Member of Bihar Legislative Assembly
- Incumbent
- Assumed office 10 November 2015
- Preceded by: Ram Naresh Prasad Yadav
- Constituency: Parihar

Personal details
- Born: 1 January 1964 (age 62)
- Party: Bharatiya Janata Party
- Occupation: Politician

= Gayatri Devi (Bihar politician) =

Indian politician

Gayatri Devi alias Gayatri Yadav (born 1 January 1964) is a member of the Bharatiya Janata Party from Bihar. She won the Bihar Legislative Assembly election in 2015 from Parihar.

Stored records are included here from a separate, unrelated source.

/-! ## pinned -/

@[simp] theorem State.pinned_variant (s : State)  : (s.pinned ).variant = s.variant := rfl
@[simp] theorem State.pinned_chipId (s : State)  : (s.pinned ).chipId = s.chipId := rfl
@[simp] theorem State.pinned_mctpPen (s : State)  : (s.pinned ).mctpPen = s.mctpPen := rfl
@[simp] theorem State.pinned_pageBase (s : State)  : (s.pinned ).pageBase = s.pageBase := rfl
@[simp] theorem State.pinned_mainReq (s : State)  : (s.pinned ).mainReq = s.mainReq := rfl
@[simp] theorem State.pinned_mainGood (s : State)  : (s.pinned ).mainGood = s.mainGood := rfl
@[simp] theorem State.pinned_coldReleased (s : State)  : (s.pinned ).coldReleased = s.coldReleased := rfl
@[simp] theorem State.pinned_bootTick (s : State)  : (s.pinned ).bootTick = s.bootTick := rfl
@[simp] theorem State.pinned_clockMhz (s : State)  : (s.pinned ).clockMhz = s.clockMhz := rfl
@[simp] theorem State.pinned_krdInt (s : State)  : (s.pinned ).krdInt = s.intPins := rfl
@[simp] theorem State.pinned_tick (s : State)  : (s.pinned ).tick = s.tick := rfl
@[simp] theorem State.pinned_objs (s : State)  : (s.pinned ).objs = s.objs := rfl
@[simp] theorem State.pinned_free (s : State)  : (s.pinned ).free = s.free := rfl
@[simp] theorem State.pinned_mem (s : State)  : (s.pinned ).mem = s.mem := rfl
@[simp] theorem State.pinned_memStatus (s : State)  : (s.pinned ).memStatus = s.memStatus := rfl
@[simp] theorem State.pinned_out (s : State)  : (s.pinned ).out = s.out := rfl
@[simp] theorem State.pinned_gate (s : State)  : (s.pinned ).gate = s.gate := rfl
@[simp] theorem State.pinned_landing (s : State)  : (s.pinned ).landing = s.landing := rfl
@[simp] theorem State.pinned_planCache (s : State)  : (s.pinned ).planCache = s.planCache := rfl
@[simp] theorem State.pinned_scratch (s : State)  : (s.pinned ).scratch = s.scratch := rfl
@[simp] theorem State.pinned_checks (s : State)  : (s.pinned ).checks = s.checks := rfl
@[simp] theorem State.pinned_units (s : State)  : (s.pinned ).units = s.units := rfl
@[simp] theorem State.pinned_promo (s : State)  : (s.pinned ).promo = s.promo := rfl
@[simp] theorem State.pinned_summary (s : State)  : (s.pinned ).summary = s.summary := rfl
@[simp] theorem State.pinned_inject (s : State)  : (s.pinned ).inject = s.inject := rfl
@[simp] theorem State.pinned_stopDeadline (s : State)  : (s.pinned ).stopDeadline = s.stopDeadline := rfl
@[simp] theorem State.pinned_rings (s : State)  : (s.pinned ).rings = s.rings := rfl
@[simp] theorem State.pinned_cmds (s : State)  : (s.pinned ).cmds = s.cmds := rfl
@[simp] theorem State.pinned_nextUid (s : State)  : (s.pinned ).nextUid = s.nextUid := rfl
@[simp] theorem State.pinned_ctxs (s : State)  : (s.pinned ).ctxs = s.ctxs := rfl
@[simp] theorem State.pinned_excs (s : State)  : (s.pinned ).excs = s.excs := rfl
@[simp] theorem State.pinned_patterns (s : State)  : (s.pinned ).patterns = s.patterns := rfl
@[simp] theorem State.pinned_patLoads (s : State)  : (s.pinned ).patLoads = s.patLoads := rfl
@[simp] theorem State.pinned_tallies (s : State)  : (s.pinned ).tallies = s.tallies := rfl
@[simp] theorem State.pinned_tallyBad (s : State)  : (s.pinned ).tallyBad = s.tallyBad := rfl
@[simp] theorem State.pinned_tallyFlip (s : State)  : (s.pinned ).tallyFlip = s.tallyFlip := rfl
@[simp] theorem State.pinned_watchTable (s : State)  : (s.pinned ).watchTable = s.watchTable := rfl
@[simp] theorem State.pinned_pollList (s : State)  : (s.pinned ).pollList = s.pollList := rfl
@[simp] theorem State.pinned_pageWatch (s : State)  : (s.pinned ).pageWatch = s.pageWatch := rfl
@[simp] theorem State.pinned_pools (s : State)  : (s.pinned ).pools = s.pools := rfl
@[simp] theorem State.pinned_bufs (s : State)  : (s.pinned ).bufs = s.bufs := rfl
@[simp] theorem State.pinned_withdrawnList (s : State)  : (s.pinned ).withdrawnList = s.withdrawnList := rfl
@[simp] theorem State.pinned_freeStatus (s : State)  : (s.pinned ).freeStatus = s.freeStatus := rfl
@[simp] theorem State.pinned_heldReads (s : State)  : (s.pinned ).heldReads = s.heldReads := rfl
@[simp] theorem State.pinned_copies (s : State)  : (s.pinned ).copies = s.copies := rfl
@[simp] theorem State.pinned_nextCopy (s : State)  : (s.pinned ).nextCopy = s.nextCopy := rfl
@[simp] theorem State.pinned_mouldUser (s : State)  : (s.pinned ).mouldUser = s.mouldUser := rfl
@[simp] theorem State.pinned_mouldBufs (s : State)  : (s.pinned ).mouldBufs = s.mouldBufs := rfl
@[simp] theorem State.pinned_owners (s : State)  : (s.pinned ).owners = s.owners := rfl
@[simp] theorem State.pinned_checkChans (s : State)  : (s.pinned ).checkChans = s.checkChans := rfl
@[simp] theorem State.pinned_checkMismatch (s : State)  : (s.pinned ).checkMismatch = s.checkMismatch := rfl
@[simp] theorem State.pinned_replays (s : State)  : (s.pinned ).replays = s.replays := rfl
@[simp] theorem State.pinned_subs (s : State)  : (s.pinned ).subs = s.subs := rfl
@[simp] theorem State.pinned_queries (s : State)  : (s.pinned ).queries = s.queries := rfl
@[simp] theorem State.pinned_mctpEid (s : State)  : (s.pinned ).mctpEid = s.mctpEid := rfl
@[simp] theorem State.pinned_heldAap (s : State)  : (s.pinned ).heldAap = s.heldAap := rfl
@[simp] theorem State.pinned_stateSince (s : State)  : (s.pinned ).stateSince = s.stateSince := rfl
@[simp] theorem State.pinned_quietSince (s : State)  : (s.pinned ).quietSince = s.quietSince := rfl
@[simp] theorem State.pinned_feedB (s : State)  : (s.pinned ).feedB = s.feedB := rfl
@[simp] theorem State.pinned_feedTick (s : State)  : (s.pinned ).feedTick = s.feedTick := rfl
@[simp] theorem State.pinned_heldPages (s : State)  : (s.pinned ).heldPages = s.heldPages := rfl
@[simp] theorem State.pinned_doorLatch (s : State)  : (s.pinned ).doorLatch = s.doorLatch := rfl
@[simp] theorem State.pinned_timers (s : State)  : (s.pinned ).timers = s.timers := rfl
@[simp] theorem State.pinned_teleBase (s : State)  : (s.pinned ).teleBase = s.teleBase := rfl
@[simp] theorem State.pinned_saved (s : State)  : (s.pinned ).saved = s.saved := rfl
@[simp] theorem State.pinned_savedAt (s : State)  : (s.pinned ).savedAt = s.savedAt := rfl
@[simp] theorem State.pinned_plans (s : State)  : (s.pinned ).plans = s.plans := rfl
@[simp] theorem State.pinned_layerStates (s : State)  : (s.pinned ).layerStates = s.layerStates := rfl
@[simp] theorem State.pinned_planLoads (s : State)  : (s.pinned ).planLoads = s.planLoads := rfl
@[simp] theorem State.pinned_masks (s : State)  : (s.pinned ).masks = s.masks := rfl
@[simp] theorem State.pinned_disps (s : State)  : (s.pinned ).disps = s.disps := rfl
@[simp] theorem State.pinned_pourQueue (s : State)  : (s.pinned ).pourQueue = s.pourQueue := rfl
@[simp] theorem State.pinned_blocks (s : State)  : (s.pinned ).blocks = s.blocks := rfl
@[simp] theorem State.pinned_sharedPosts (s : State)  : (s.pinned ).sharedPosts = s.sharedPosts := rfl
@[simp] theorem State.pinned_queueSeq (s : State)  : (s.pinned ).queueSeq = s.queueSeq := rfl
@[simp] theorem State.pinned_peers (s : State)  : (s.pinned ).peers = s.peers := rfl
@[simp] theorem State.pinned_atomReqs (s : State)  : (s.pinned ).atomReqs = s.atomReqs := rfl
@[simp] theorem State.pinned_replyCache (s : State)  : (s.pinned ).replyCache = s.replyCache := rfl
@[simp] theorem State.pinned_xfers (s : State)  : (s.pinned ).xfers = s.xfers := rfl
@[simp] theorem State.pinned_versions (s : State)  : (s.pinned ).versions = s.versions := rfl
@[simp] theorem State.pinned_control (s : State)  : (s.pinned ).control = s.control := rfl
@[simp] theorem State.pinned_fetchHeld (s : State)  : (s.pinned ).fetchHeld = s.fetchHeld := rfl
@[simp] theorem State.pinned_ports (s : State)  : (s.pinned ).ports = s.ports := rfl
@[simp] theorem State.pinned_planBuckets (s : State)  : (s.pinned ).planBuckets = s.planBuckets := rfl
@[simp] theorem State.pinned_pathBuckets (s : State)  : (s.pinned ).pathBuckets = s.pathBuckets := rfl
@[simp] theorem State.pinned_firstUp (s : State)  : (s.pinned ).firstUp = s.firstUp := rfl
@[simp] theorem State.pinned_quiet (s : State)  : (s.pinned ).quiet = s.quiet := rfl
@[simp] theorem State.pinned_probesSent (s : State)  : (s.pinned ).probesSent = s.probesSent := rfl
@[simp] theorem State.pinned_surveyTick (s : State)  : (s.pinned ).surveyTick = s.surveyTick := rfl
@[simp] theorem State.pinned_flasks (s : State)  : (s.pinned ).flasks = s.flasks := rfl
@[simp] theorem State.pinned_heldFrames (s : State)  : (s.pinned ).heldFrames = s.heldFrames := rfl
@[simp] theorem State.pinned_pourUses (s : State)  : (s.pinned ).pourUses = s.pourUses := rfl
@[simp] theorem State.pinned_groupQueues (s : State)  : (s.pinned ).groupQueues = s.groupQueues := rfl
@[simp] theorem State.pinned_useNumbers (s : State)  : (s.pinned ).useNumbers = s.useNumbers := rfl
@[simp] theorem State.pinned_groups (s : State)  : (s.pinned ).groups = s.groups := rfl
@[simp] theorem State.pinned_balances (s : State)  : (s.pinned ).balances = s.balances := rfl
@[simp] theorem State.pinned_boundaries (s : State)  : (s.pinned ).boundaries = [] := rfl
@[simp] theorem State.pinned_pending (s : State)  : (s.pinned ).pending = s.pending := rfl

== Early life and education ==
Devi was born in a village Koili Bhraon of Muzaffarpur district in Bihar state. She studied Class 9 at Ram Kishor High School, Chhapra Muzaffarpur and passed the examinations in 1978.

== Personal life ==
Devi is married to former BJP MLA Ram Naresh Yadav. In a case related to Sitamarhi collectorate gun firing case, her husband was convicted and jailed for 10 years.

== Political career ==
In 1990 Devi entered politics. She held various positions in Sitamarhi BJP female wing. She won the 2015 Bihar Legislative Assembly election representing the BJP from Parihar Assembly constituency and defeated her nearest rival, Ramchandra Purve of the RJD.